=== Given entries ===
-- ==== Sys2Proof/Config.lean ====
section
/-! DEFINITION. The named parameters of spec/00_scope.md R7 that are functions or fixed register values, with their
defaults. The cartridge parameter CART is plain data in the state (Machine/State.lean); END_PC is an argument of
`Sys2Proof.Machine.atEnd` and `Sys2Proof.Machine.runToEnd` (Machine/Run.lean). -/

namespace Sys2Proof

/-- The parameters the APU and the environment take (R7), and one of the model's own. No instruction depends on them. -/
structure Config.Params where
  /-- ENV_REGS: the MMIO addresses the environment may write between ticks (R5). -/
  envRegs : Word → Bool
  /-- SWEEP_TIME_TABLE: NR10[6:4] to seconds (R354). -/
  sweepTime : BitVec 3 → Rat
  /-- WAVE_FREQ_NUM: the numerator of the wave voice's frequency (R337). -/
  waveFreqNum : Rat
  /-- NOISE_FREQ: NR43 to Hz (R338). -/
  noiseFreq : Byte → Rat
  /-- MASTER_VOLUME: NR50 to (left, right) (R351). -/
  masterVolume : Byte → Rat × Rat
  /-- MODEL'S OWN: whether a run calls the master volume before the calls of the voices, as the pseudocode of R330 has it,
  or after them, as D48 has it. DEDUCED: the default is D48's order (log 12). -/
  masterVolumeFirst : Bool

/-- ENV_REGS default: 0xFF00 to 0xFF07 and 0xFF40 to 0xFF4B (R5, R7). -/
def Config.defaultEnvRegs (a : Word) : Bool :=
  decide (0xFF00 ≤ a.toNat ∧ a.toNat ≤ 0xFF07) || decide (0xFF40 ≤ a.toNat ∧ a.toNat ≤ 0xFF4B)

/-- SWEEP_TIME_TABLE default: the literals of R354 read as exact decimals. -/
def Config.defaultSweepTime (code : BitVec 3) : Rat :=
  ([0, 78 / 10000, 156 / 10000, 234 / 10000, 313 / 10000, 391 / 10000, 469 / 10000, 547 / 10000] : List Rat).getD
    code.toNat 0

/-- NOISE_FREQ default (R338): `524288 / r' / 2^(s + 1)` with s = NR43[7:4], r = NR43[2:0], and r' = r, or 1/2 when
r = 0. -/
def Config.defaultNoiseFreq (v : Byte) : Rat :=
  let s := (v.extractLsb' 4 4).toNat
  let r := (v.extractLsb' 0 3).toNat
  let divisor : Rat := if r = 0 then 1 / 2 else (r : Rat)
  524288 / divisor / ((2 ^ (s + 1) : Nat) : Rat)

/-- MASTER_VOLUME default (R351): `((v[6:4] + 1) / 8, (v[2:0] + 1) / 8)`, left then right. -/
def Config.defaultMasterVolume (v : Byte) : Rat × Rat :=
  ((((v.extractLsb' 4 3).toNat + 1 : Nat) : Rat) / 8, (((v.extractLsb' 0 3).toNat + 1 : Nat) : Rat) / 8)

/-- Every parameter at its default (R7). -/
def Config.default : Config.Params where
  envRegs := Config.defaultEnvRegs
  sweepTime := Config.defaultSweepTime
  waveFreqNum := 65536
  noiseFreq := Config.defaultNoiseFreq
  masterVolume := Config.defaultMasterVolume
  masterVolumeFirst := false

/-- RESET_REGS: the CPU register values at reset (R7, R400). -/
structure Config.ResetRegs where
  a : Byte
  f : Byte
  b : Byte
  c : Byte
  d : Byte
  e : Byte
  h : Byte
  l : Byte
  sp : Word
  deriving DecidableEq, Repr

/-- RESET_REGS default: the DMG post-boot values (R10, R11, R14, R400). -/
def Config.defaultResetRegs : Config.ResetRegs where
  a := 0x01#8
  f := 0xB0#8
  b := 0x00#8
  c := 0x13#8
  d := 0x00#8
  e := 0xD8#8
  h := 0x01#8
  l := 0x4D#8
  sp := 0xFFFE#16

end Sys2Proof
end

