-- ==== Sys2Proof/Machine/Alu16.lean ====
section
/-! DEFINITION. 16-bit arithmetic (spec/43_alu16.md, R192 to R195). -/

namespace Sys2Proof.Machine

/-- `ADD HL,w`, 2 M; Z is kept (R192). -/
def addHl (w : Word) (s : State) : Answer :=
  let r := add16 s.hl w
  finish 2 ((s.setPair .hl r.value).setFlags s.flagZ r.n r.h r.c)

/-- `ADD SP,e8`, 4 M (R195). -/
def addSp (e : Byte) (s : State) : Answer :=
  let r := spadd s.sp e
  finish 4 (({ s with sp := r.value } : State).setFlags false false r.h r.c)

/-- `INC BC` (R193), 03. -/
def execInc_BC (s : State) : Answer := finish 2 (s.setPair .bc (s.getPair .bc + 1#16))

/-- `ADD HL,BC` (R192), 09. -/
def execAdd_HL_BC (s : State) : Answer := addHl (s.getPair .bc) s

/-- `DEC BC` (R194), 0B. -/
def execDec_BC (s : State) : Answer := finish 2 (s.setPair .bc (s.getPair .bc - 1#16))

/-- `INC DE` (R193), 13. -/
def execInc_DE (s : State) : Answer := finish 2 (s.setPair .de (s.getPair .de + 1#16))

/-- `ADD HL,DE` (R192), 19. -/
def execAdd_HL_DE (s : State) : Answer := addHl (s.getPair .de) s

/-- `DEC DE` (R194), 1B. -/
def execDec_DE (s : State) : Answer := finish 2 (s.setPair .de (s.getPair .de - 1#16))

/-- `INC HL` (R193), 23. -/
def execInc_HL (s : State) : Answer := finish 2 (s.setPair .hl (s.getPair .hl + 1#16))

/-- `ADD HL,HL` (R192), 29. -/
def execAdd_HL_HL (s : State) : Answer := addHl (s.getPair .hl) s

/-- `DEC HL` (R194), 2B. -/
def execDec_HL (s : State) : Answer := finish 2 (s.setPair .hl (s.getPair .hl - 1#16))

/-- `INC SP` (R193), 33. -/
def execInc_SP (s : State) : Answer := finish 2 (s.setPair .sp (s.getPair .sp + 1#16))

/-- `ADD HL,SP` (R192), 39. -/
def execAdd_HL_SP (s : State) : Answer := addHl (s.getPair .sp) s

/-- `DEC SP` (R194), 3B. -/
def execDec_SP (s : State) : Answer := finish 2 (s.setPair .sp (s.getPair .sp - 1#16))

/-- `ADD SP,e8` (R195), E8. -/
def execAdd_SP_e8 (e : Byte) (s : State) : Answer := addSp e s

end Sys2Proof.Machine
end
===
Output should match, line for line, the stretch of the material above from the line holding "e := 0xD8#8" through the line holding "let r := spadd s.sp e".

→ Written reply:
  e := 0xD8#8
  h := 0x01#8
  l := 0x4D#8
  sp := 0xFFFE#16

end Sys2Proof
end

-- ==== Sys2Proof/Machine/Alu16.lean ====
section
/-! DEFINITION. 16-bit arithmetic (spec/43_alu16.md, R192 to R195). -/

namespace Sys2Proof.Machine

/-- `ADD HL,w`, 2 M; Z is kept (R192). -/
def addHl (w : Word) (s : State) : Answer :=
  let r := add16 s.hl w
  finish 2 ((s.setPair .hl r.value).setFlags s.flagZ r.n r.h r.c)

/-- `ADD SP,e8`, 4 M (R195). -/
def addSp (e : Byte) (s : State) : Answer :=
  let r := spadd s.sp e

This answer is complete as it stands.